On Mar 20, 2013, at 4:41 PM, Louis Proyect <[email protected]> wrote:

> Although I was aware that West Coast radio host Sasha Lilley, a kind of 
> radical version of Terry Gross, had come out with a book on 
> “Catastrophism”, I had no plans to read it or comment on it until I 
> spied a review in Brooklyn Rail, a free monthly you can find at better 
> bookstores.
> 
> Titled “The Bankruptcy of Doom and Gloom”, reviewer Robert S. Eshelman 
> writes:
> 
>       Lilley observes that while the New Deal did, in fact, originate in 
> response to the Great Depression, the great American strike waves of 
> 1898 to 1904 and 1916 to 1920 occurred during periods of relative 
> economic prosperity.
> 
> I found so many things wrong with this that I decided to have a look at 
> more of what comrade Lilley had to say.

I wrote the intro to the book, and Sasha is a friend of mine (and the reason I 
have a show on KPFA), so I'm a little partial. She's a very smart Marxist, and 
not some kind of pinko Terry Gross, who is aptly named because she is revolting.

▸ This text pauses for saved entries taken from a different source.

/-- The same agent moves in both, or both are marked (60_exceptions R210). -/
theorem outcomesAgree_step (hc : blockConsistent s = true) : outcomesAgree (step s) (step t) := by
  obtain ⟨⟨_, _, _, _, _, _, hsched, _, hhpv, _⟩, _⟩ := id h
  cases hm : s.hpv with
  | true => rw [step_of_marked hm, step_of_marked (hhpv.trans hm)]; exact rfl
  | false =>
    cases hs : s.schedule with
    | nil =>
      rw [step_of_nil hm hs, step_of_nil (hhpv.trans hm) (hsched.trans hs), eagerTurn_eq_of_differ h]
      exact outcomesAgree_takeTurn h _ hc
    | cons turn rest =>
      rw [step_of_schedule hm hs, step_of_schedule (hhpv.trans hm) (hsched.trans hs)]
      exact outcomesAgree_takeTurn (differOnlyInLeftovers_schedule h rest) turn hc

end Turns

end Sys2Proof.Machine

open Sys2Proof Sys2Proof.Machine

/-- Settles O53: the same agent takes the same turn in both states, and each operation reads only what they share. -/
theorem leftoversAreNeverObservable : Obligations.LeftoversAreNeverObservable :=
  fun _ _ hs _ h => outcomesAgree_step h (inv_iff.mp hs).1
end

section
/-! SUPPORT. Proofs of the statements about the state that every step keeps. -/

open Sys2Proof Sys2Proof.Machine

/-- Settles O51: each event of a turn keeps the invariant, and the turn a step uses up is no part of it. -/
theorem stepKeepsTheInvariant : Obligations.StepKeepsTheInvariant := by
  intro s t hinv h
  obtain ⟨_, rest, he⟩ := turnEffect_of_step h
  exact he.inv hinv

/-- Settles O6: only a violation sets the mark, and it does nothing else. -/
theorem markedStatesTakeNoStep : Obligations.MarkedStatesTakeNoStep := by
  refine fun s => ⟨step_of_marked, fun t h => ?_⟩
  obtain ⟨hm, rest, he⟩ := turnEffect_of_step h
  refine ⟨hm, fun ht => ?_⟩
  rcases he.mark_cases with ⟨hk, _⟩ | ⟨v, prog, rfl⟩
  · simp [hk, hm] at ht
  · exact ⟨v, rfl⟩

/-- Settles O47, by the events of a turn. -/
theorem resultsChangeOnlyAtCompletionOrReset : Obligations.ResultsChangeOnlyAtCompletionOrReset := by
  intro s t h hres
  obtain ⟨_, rest, he⟩ := turnEffect_of_step h
  cases he with
  | reset prog => exact .inr ⟨rfl, rfl, rfl⟩
  | decoded =>
    rcases decodeStep_events { s with schedule := rest } with ht | ⟨_, _, hk, _⟩ | ⟨hp, hi, hst⟩
    · exact absurd (by simp [ht, keepsResults]) hres
    · exact absurd hk hres
    · exact .inl ⟨hp, hi, getLsbD_one_of_completion hst⟩
  | completed v l fr st eb t0 hp hl hst =>
    exact .inl ⟨(fun hi => nomatch hp.symm.trans hi), rfl, getLsbD_one_of_completion hst⟩
  | _ => exact absurd ⟨rfl, rfl, rfl⟩ hres

/-- Settles O48, by the events of a turn; the invariant gives STATUS before each. -/
theorem statusChangesOnlyAtTheListedEvents : Obligations.StatusChangesOnlyAtTheListedEvents := by
  intro s t hinv h
  obtain ⟨_, rest, he⟩ := turnEffect_of_step h
  have hc : blockConsistent { s with schedule := rest } = true := (inv_iff.mp hinv).1
  cases he with
  | blockUntouched prog reads source => exact .inl rfl
  | marked v prog => exact .inl rfl
  | argWritten d prog hb => exact .inl rfl
  | reset prog => exact .inr (.inl ⟨rfl, rfl, rfl, rfl⟩)
  | accepted c prog hb ha =>
    exact .inr (.inr (.inl ⟨hb, rfl, by simp only [latchCommand_phase]; split <;> simp, by simp⟩))
  | answered c a b r hw ha =>
    obtain ⟨_, hs, _⟩ := waiting_of_srcWait hc hw
    exact .inr (.inr (.inr (.inr (.inl
      ⟨hw, rfl, hs, (congrArg withoutSrcWait hs).trans rfl, sourceAnswer_ne_none ha⟩))))
  | decoded =>
    rcases decodeStep_eq_or_accepted hc with ht | hs
    · exact .inl (by rw [ht])
    · rcases decodeStep_events { s with schedule := rest } with ht | ⟨hd, hd', _, hst⟩ | ⟨hp, hi, hst⟩
      · exact .inl (by rw [ht])
      · exact .inr (.inr (.inr (.inl ⟨hd, hd', hs, hst.trans (congrArg withSrcWait hs)⟩)))
      · exact .inr (.inr (.inr (.inr (.inr ⟨hp, hi, hs, toNat_of_completion hst⟩))))
  | completed v l fr st eb t0 hp hl hst =>
    exact .inr (.inr (.inr (.inr (.inr
      ⟨(fun hi => nomatch hp.symm.trans hi), rfl, (exec_of_blockConsistent hc hp).1, toNat_of_completion hst⟩))))

/-- Settles O49, by the events of a turn. -/
theorem operandIsLatchedOnlyAtAcceptance : Obligations.OperandIsLatchedOnlyAtAcceptance := by
  intro s t h
  obtain ⟨_, rest, he⟩ := turnEffect_of_step h
  cases he with
  | argWritten d prog hb => exact ⟨.inr (.inl ⟨hb, d, rfl⟩), .inl ⟨rfl, rfl⟩⟩
  | accepted c prog hb ha => exact ⟨.inl rfl, .inr (.inl ⟨hb, nofun, rfl, rfl⟩)⟩
  | reset prog => exact ⟨.inr (.inr ⟨rfl, rfl, rfl⟩), .inr (.inr ⟨rfl, rfl, rfl⟩)⟩
  | decoded =>
    obtain ⟨⟨harg, hop, hopnd, _⟩, _⟩ := decodeStep_frame { s with schedule := rest }
    exact ⟨.inl harg, .inl ⟨hop, hopnd⟩⟩
  | _ => exact ⟨.inl rfl, .inl ⟨rfl, rfl⟩⟩

/-- Settles O52: the flags of each STATUS a consistent state can have. -/
theorem invariantGivesTheStatusRules : Obligations.InvariantGivesTheStatusRules := by
  intro s hinv
  have hc := (inv_iff.mp hinv).1
  obtain ⟨h1, h2, h3, h4⟩ := statusFlags_of_blockConsistent hc
  refine ⟨h1, h2, h3, fun hw => ?_, busy_iff_of_blockConsistent hc, h4, resLen_le_of_blockConsistent hc⟩
  obtain ⟨hp, _, ho, hn⟩ := waiting_of_srcWait hc hw
  exact ⟨(busy_iff_of_blockConsistent hc).mpr (by rcases hp with hp | hp | hp <;> simp [hp]), ho, hn⟩
end

section
/-! SUPPORT. The host's turn with a bus access: the register an offset names, and the step of an access that is no
violation. -/

namespace Sys2Proof.Machine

Lou, you write: "Instead we study what happened in Flint, Michigan in 1936 and 
1937 when workers occupied factories and battled the cops and National Guard." 
1936-37 was the peak of a strong recovery from the 1933 low. Employment was up 
over 30%, and GDP over 40%, from its trough. Bad times often provoke reaction, 
not militancy. Sad to say, the major political beneficiaries of the Greek 
crisis so far have been Golden Dawn, not Syriza.